I had some that looked very similar to your and when the male gets older they are stunning.


----------



## KhuliLoachFan (Mar 8, 2008)

It would be lovely if mine colored up and looked like that. That's what I asked the guy for was "peacocks". So if he gave me something that is an aulonocara sp, then I got what I asked for. 

W


----------



## AquariAM (Jan 28, 2010)

I'm confident on it at least being an aulonocara hybrid but I'd go with a haplochromis or protomelas.


----------



## KhuliLoachFan (Mar 8, 2008)

That would be odd, because Mike at finatics doesn't knowingly carry and hybrids without telling people, or buy from people who would do such.
It might be hard to spot a hybrid peacock if it's got no colors.
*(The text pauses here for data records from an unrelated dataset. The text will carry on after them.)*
/-! ### PCIe reset (R196, R455) -/

/-- Sessions of the PCIe rings close, and what their rings hold goes. -/
def State.resetPcie (s : State) : State :=
  let s1 := (List.range 8).foldl (fun s x => if (s.sess x).isOpen && isPcie (s.sess x).ep then s.closeSess x else s) s
  let ep := fun (a : Nat) => decide (aPcie + 8 ≤ a) && decide (a < aPcie + 0x10000)
  { s1 with
    kcp := { s1.kcp with rings := List.replicate 4 {}, rx := s1.kcp.rx.filter fun e => !isPcie e.1 }
    regs := s1.regs.filter fun e => !ep e.1 }

end Sys2Proof.Machine
end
But he doesn't just buy from joe-six-pack either. Either way, he's sure purdy. Everybody who sees him thinks he's the showpiece in the tank. He thinks so too. He's a real show-off.



W


----------



## AquariAM (Jan 28, 2010)

*knowingly*

I'm telling you, that is _not_ a peacock. If it is, 50% max


----------



## Riceburner (Mar 14, 2008)

does this...









look like this?


----------



## KhuliLoachFan (Mar 8, 2008)

Yes, but the bars are more distinct, and he's a slightly richer (less electric) blue. He will probably color up more, in which case he might be exactly some kind of sulphurhead protomelas sp. 'maleri'.

W


----------



## AquariAM (Jan 28, 2010)

Riceburner said:


> does this...
> 
> 
> 
> ...


MORPHOLOGY guys. Not even close. Bottom of a peacocks mouth is straight. bottom and top of body are straight. angle to the caudal penduncle in a peacock and a hap- completely different. The head shape is wrong. There are minor variations in malawi- 300+ all from 1 common ancestor. That is NOT a peacock


----------



## TBemba (Jan 11, 2010)

So your fish does not resemble this one

So you didn't know what you were buying? The LFS owner didn't know what the fish was? Maybe if you knew what possible types that where in the tank?


----------



## KhuliLoachFan (Mar 8, 2008)

It was a $3 tank of various peacocks and other non-peacock juveniles. There were definitely both peacock and hap species in that tank. I have a hard time seeing the morphology differences that AM mentions, but I have no doubt he's right about them. Except that my pictures are a bit unclear on the jaw line and stuff. Maybe I'll get some better pictures. I just really doubt he's a hybrid. 

W


----------



## TBemba (Jan 11, 2010)

Well what ever he is he sure is a nice looking fish. When you get a id it would be cool to get him a few females to keep him company.


----------



## Riceburner (Mar 14, 2008)

AquariAM said:


> MORPHOLOGY guys. Not even close. Bottom of a peacocks mouth is straight. bottom and top of body are straight. angle to the caudal penduncle in a peacock and a hap- completely different. The head shape is wrong. There are minor variations in malawi- 300+ all from 1 common ancestor. That is NOT a peacock


Are you talking about mine or KLF's?


----------



## KhuliLoachFan (Mar 8, 2008)

I think he was talking about mine. 

W


----------



## Ital_stal (Jun 4, 2010)

Thats definitely not a peacock, that is 100% protomelas, when it colors up more you'll be able to tell which species, as most look similar when juvie.


----------



## AquariAM (Jan 28, 2010)

Ital_stal said:


> Thats definitely not a peacock, that is 100% protomelas, when it colors up more you'll be able to tell which species, as most look similar when juvie.


Hey man welcome to the forum. I didn't know you were on here.


----------



## AquariAM (Jan 28, 2010)

Riceburner said:


> Are you talking about mine or KLF's?


KLF. Both. It's a Protomelas. I've run it by a few people.


----------



## Ital_stal (Jun 4, 2010)

AquariAM said:


> Hey man welcome to the forum. I didn't know you were on here.


Who are you? lol


----------



## AquariAM (Jan 28, 2010)

Ital_stal said:


> Who are you? lol


Pablo, Anthony


----------



## Ital_stal (Jun 4, 2010)

AquariAM said:


> Pablo, Anthony


haha whats up homeskillet & thanks for the welcome, lets not crap this guys thread


----------